Infirmation 28 mars 2018
Commentaire • 0
Sur la décision
| Référence : | CA Paris, pôle 6 - ch. 6, 28 mars 2018, n° 16/13396 |
|---|---|
| Juridiction : | Cour d'appel de Paris |
| Numéro(s) : | 16/13396 |
| Décision précédente : | Conseil de prud'hommes de Paris, 19 juillet 2016, N° F14/09723 |
| Dispositif : | Infirme partiellement, réforme ou modifie certaines dispositions de la décision déférée |
Sur les parties
| Président : | , président |
|---|---|
| Avocat(s) : | |
| Parties : |
Texte intégral
RÉPUBLIQUE FRANÇAISE
AU NOM DU PEUPLE FRANÇAIS
COUR D’APPEL DE PARIS
Pôle 6 – Chambre 6
ARRÊT DU 28 Mars 2018
(n° , 5 pages)
Numéro d’inscription au répertoire général : S 16/13396
Décision déférée à la Cour : jugement rendu le 19 Juillet 2016 par le Conseil de Prud’hommes – Formation paritaire de PARIS RG n° F 14/09723
APPELANTE
[…]
[…]
N°RCS Paris 534 224 670
représentée par Me Joackim FAIN, avocat au barreau de PARIS, toque : B1151 substitué à l’audience par Me Jeanne TRAN, avocat au barreau de PARIS
INTIMÉE
Madame A X
[…]
[…]
née le […] à […]
représentée par Me Xavier GERBAUD, avocat au barreau de PARIS, toque : C1890
COMPOSITION DE LA COUR :
En application des dispositions de l’article 786 du code de procédure civile, l’affaire a été débattue le 12 Février 2018, en audience publique, les parties ne s’y étant pas opposées, devant Mme Marie-Luce GRANDEMANGE, Présidente de chambre, chargée du rapport.

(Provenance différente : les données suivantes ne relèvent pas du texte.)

/-- What stays in a delay line when the results due in sc n have landed. -/
def linesLeft (dl : List Flight) (n : Nat) : List Flight :=
  let due := dl.filter (Flight.due n)
  (dl.filter fun f => !Flight.due n f).map fun f => if f.vis ≤ n then due.foldl (Flight.under (fun _ => true) dl) f else f

/-- Lands what is due in sc n of cluster k, in the order in which it becomes visible (R26, R27). -/
def State.landBy (s : State) (k : Who) (n : Nat) : State :=
  let due := (s.clu k).dl.filter (Flight.due n)
  if due.isEmpty then s
  else
    (byVis due).foldl (fun s f => f.res.foldl (State.land k) s) (s.modClu k fun c => { c with dl := linesLeft c.dl n })

/-- Lands what is due in the present sc of cluster k (R26). -/
def State.landDue (s : State) (k : Who) : State := s.landBy k (s.clu k).sc

/-- Whether more than its cluster reads a result. -/
def Res.shared : Res → Bool
  | .frame .. => true | .lrow .. => true | .srow .. => true | .view .. => true | .cir .. => true | .prov .. => true
  | .spec n _ => 0x100 ≤ n
  | _ => false

/-- Frame bytes that a result takes the place of. -/
def State.frameUnder (s : State) (k : Who) : Res → Nat
  | .frame off n _ _ => (s.core k.core).frame.readN ((s.ctxOf k).fo + off) n
  | _ => 0

/-- A shared result lands before its cluster's next sc. -/
def State.landEarly (k : Who) (f : Flight) (s : State) (r : Res) : State :=
  (State.land k s r).modClu k fun c => { c with early := c.early ++ [({ f with res := [r] }, s.frameUnder k r)] }

/-- At the start of a cc, the shared results that are visible from the cluster's next sc on land (R26): from this cc on
another cluster that a token, flag or SYNC group orders after them sees them too (R128, R149, R236). -/
def State.landNext (s : State) (k : Who) : State :=
  let dl := (s.clu k).dl
  let n := (s.clu k).sc + 1
  let due := dl.filter fun f => Flight.due n f && f.res.any Res.shared
  if due.isEmpty then s
  else
    let rest (f : Flight) : Flight :=
      if Flight.due n f then { f with res := f.res.filter fun r => !r.shared }
      else if f.vis ≤ n then due.foldl (Flight.under Res.shared dl) f else f
    (byVis due).foldl (fun s f => (f.res.filter Res.shared).foldl (State.landEarly k f) s)
      (s.modClu k fun c => { c with dl := (dl.map rest).filter fun f => !f.res.isEmpty })

/-- Puts results of the word now issuing into the delay line, visible after the latency the image
states for the class, and delivered after the die's own, or extra sc later (R26, R27, R208). -/
def State.laterBy (s : State) (extra cls : Nat) (res : List Res) : State :=
  if res.isEmpty then s
  else
    let n := s.lat cls
    let own := s.ownLatency (dieOf s.cur.core) cls
    s.modMe fun c => { c with dl := c.dl ++ [⟨c.sc + n, c.sc + Nat.max n own + extra, res, cls⟩] }

/-- Results at the latency of the class. -/
def State.later (s : State) (cls : Nat) (res : List Res) : State := s.laterBy 0 cls res

/-- Results visible n sc after issue whatever the image states (words of no class: R125 to R128). -/
def State.laterN (s : State) (n : Nat) (res : List Res) : State :=
  if res.isEmpty then s
  else s.modMe fun c => { c with dl := c.dl ++ [⟨c.sc + n, c.sc + n, res, 31⟩] }

/-- Queue that cluster k fills towards its left or right neighbour. -/
def outQueue (k : Clu) (right : Bool) : Nat := 2 * k.num + (if right then 1 else 0)

/-- Queues that WAIT pops for cluster k: the neighbour's queue towards it (R23). -/
def waitQueues (k : Clu) (w : BitVec 2) : List Nat :=
  (if w.getLsbD 0 then [outQueue k.left true] else []) ++
  (if w.getLsbD 1 then [outQueue k.right false] else [])

/-- Queues that SIG pushes for cluster k. -/
def sigQueues (k : Clu) (w : BitVec 2) : List Nat :=
  (if w.getLsbD 0 then [outQueue k false] else []) ++ (if w.getLsbD 1 then [outQueue k true] else [])

def Ctx.popTok (x : Ctx) (q : Nat) : Ctx := { x with tok := tblPut x.tok q (x.tokens q - 1) }
def Ctx.pushTok (x : Ctx) (q : Nat) : Ctx := { x with tok := tblPut x.tok q (x.tokens q + 1) }

/-- Whether every named queue holds a token; whether every one has room. -/
def Ctx.hasTok (x : Ctx) (qs : List Nat) : Bool := qs.all fun q => 0 < x.tokens q
def Ctx.roomTok (x : Ctx) (qs : List Nat) : Bool := qs.all fun q => x.tokens q < 15

/-- Makes held pushes of a cluster in the order they fell due, as far as there is room (R23). -/
def makePushes (k : Clu) : List (BitVec 2) → Ctx → Ctx × List (BitVec 2)
  | [], x => (x, [])
  | w :: r, x =>
    let go (x : Ctx) (w : BitVec 2) (bit : Nat) : Ctx × BitVec 2 :=
      if w.getLsbD bit && x.tokens (outQueue k (bit = 1)) < 15 then
        (x.pushTok (outQueue k (bit = 1)), w &&& ~~~(1#2 <<< bit))
      else (x, w)
    let (x, w) := go x w 0
    let (x, w) := go x w 1
    if w = 0 then makePushes k r x else (x, w :: r)

/-- The tokens from the a-th up to the b-th of a queue come from cluster k (R236). -/
def State.handToks (s : State) (k : Who) (q a b : Nat) : State :=
  (List.range (b - a)).foldl (fun s j => s.hand (.clu k) (.tok k.core k.ctx q (a + j))) s

/-- A cluster makes its pushes that are due, and keeps those that find no room (R23); a push releases (R236). -/
def State.pushTokens (s : State) (k : Who) (due : List (BitVec 2)) : State :=
  let x := s.ctxOf k
  let t := s.modCtx k fun x =>
    let (x, left) := makePushes k.clu due x
    x.modClu k.clu fun c => { c with held := left }
  (sigQueues k.clu 3#2).foldl (fun t q => t.handToks k q (x.tokens q) ((t.ctxOf k).tokens q)) t

/-- At the end of a cc, pushes whose word's latency has ended fall due and are made (R23). -/
def State.pushDue (s : State) (k : Who) : State :=
  let c := s.clu k
  let due := c.sigs.filter fun e => e.1 ≤ c.sc
  if due.isEmpty && c.held.isEmpty then s
  else
    (s.modClu k fun c => { c with sigs := c.sigs.filter fun e => !(e.1 ≤ c.sc) }).pushTokens k
      (c.held ++ due.map fun e => e.2.1)

/-- Whether a dump entry can hold a result (Table 13.5). -/
def Res.dumps : Res → Bool
  | .scal .. => true | .pred .. => true | .frame .. => true | .lrow .. => true | .srow .. => true | .areg .. => true
  | .spec n _ => n < 0x100 | .mask .. => true
  | _ => false

/-- What a fault reports beside its code (Table 13.2). -/
structure FaultInfo where
  code : Nat
  addr : Word := 0
  trap : Nat := 0
  stat : Nat := 0
  fidx : Nat := 0
  cseq : Nat := 0
  brpc : W32 := 0
  /-- ENG of the open row that a RACE met (Table 8.3) -/
  eng : Bool := false
  deriving DecidableEq, Repr

/-- Whether a flag is set, and no AWAIT has taken it in this cc (R95). -/
def Ctx.flagFree (x : Ctx) (f : Nat) : Bool := x.flag f && !x.fclears.contains f

/-- The flag that a cluster's next word, an AWAIT, still waits for (R363). -/
def State.awaited (s : State) (k : Who) : Option Nat :=
  match s.nextGroup k with
  | .ok (.await _ f) => if (s.ctxOf k).flagFree f.toNat then none else some f.toNat
  | _ => none

/-- Stops one cluster of a context and writes its stop record (R368, R372, R416). An ended cluster
records KIND 7; one that already stopped keeps its record. -/
def State.stopCluster (s : State) (k : Who) (code kind : Nat) (f : FaultInfo) : State :=
  let c := s.clu k
  let x := s.ctxOf k
  if c.run = .stopped then s
  else
    let gone := c.run = .ended || c.run = .tailed
    let kind := if gone && code = 0 then 7 else kind
    let r : StopRec :=
      { code := code, kind := kind, unit := k.clu.num, dump := false, pc := c.pc,
        task := (s.taskOf k).tid, addr := f.addr, brpc := f.brpc, trap := f.trap,
        flag := if c.run = .run then s.awaited k else none, cseq := f.cseq % 2 ^ 48, fidx := f.fidx, stat := f.stat, loc := c.sc,
        eng := f.eng }
    let s := s.modClu k fun c => { c with run := .stopped, stop := { r with cseq := x.popped % 2 ^ 48 } }
    if code = 0 then s else s.traceClu k 6 (BitVec.ofNat 64 (code + c.pc.toNat * 2 ^ 32))

/-- Whether the halt line of a partition is raised (R368), whoever has seen it. -/
def Part.line (p : Part) : Bool := p.run = .halting || !p.raised.isEmpty || p.first.isSome

/-- Raises the halt line of a partition with a fault of a unit (R368, R371). -/
def State.raiseLine (s : State) (p code : Nat) (k : Who) (unit : Nat) : State :=
  s.modPart p fun x =>
    if x.run = .halted || x.run = .resetting then x
    else { x with raised := x.raised ++ [(code, dieOf k.core, k.core % 16, k.ctx, unit)] }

Ce magistrat a rendu compte des plaidoiries dans le délibéré de la Cour, composée de :
Madame Marie-Luce GRANDEMANGE, Présidente
Madame Elisabeth MEHL-JUNGBLUTH, Conseillère
Mme Aline DELIÈRE, Conseillère
Greffier : Mme Martine JOANTAUZY, greffier lors des débats
ARRÊT :
— contradictoire,
— mise à disposition de l’arrêt au greffe de la Cour, les parties en ayant été préalablement avisées dans les conditions prévues au deuxième alinéa de l’article 450 du Code de procédure civile,
— signé par Madame Marie-Luce GRANDEMANGE, présidente et par Madame Martine JOANTAUZY, greffier à laquelle la minute de la décision a été remise par le magistrat signataire.
RAPPEL DES FAITS ET DE LA PROCÉDURE
Madame A X a été embauchée par la SAS Auxiliadom par contrat de travail à durée indéterminée en date du 12 décembre 2011 en qualité d’aide à domicile pour un temps de travail partiel aménagé de 352 heures par an. Par avenant en date du 08 avril 2013 le temps de travail était porté à 900 heures par an.
Par lettre recommandée datée du 10 février 2014, Madame X prenait acte de la rupture de son contrat de travail en reprochant à son employeur le non paiement de ses heures supplémentaires et de ses frais de transport.
Le 18 juillet 2014, Madame X a saisi le Conseil de Prud’hommes de Paris en paiement de rappels de salaires, de remboursement de frais de transport et de requalification de la prise d’acte de la rupture du contrat de travail en licenciement sans cause réelle et sérieuse.
Par décision en date du 19 juillet 2016, le Conseil de Prud’hommes a condamné la société Auxiliadom à payer à Madame X les sommes suivantes :
— 49,56 euros à titre de rappel de salaire,
— 4,95 euros à titre de congés payés afférents,
— 318,50 euros à titre d’indemnité de licenciement,
ces sommes produisant intérêts au taux légal à compter de la réception par la société Auxiliadom de sa convocation devant le bureau de conciliation,
— 4095 € à titre d’indemnité pour licenciement sans cause réelle et sérieuse avec intérêts au taux légal à compter du prononcé de la décision,
— 700 € au titre de l’article 700 du code de procédure.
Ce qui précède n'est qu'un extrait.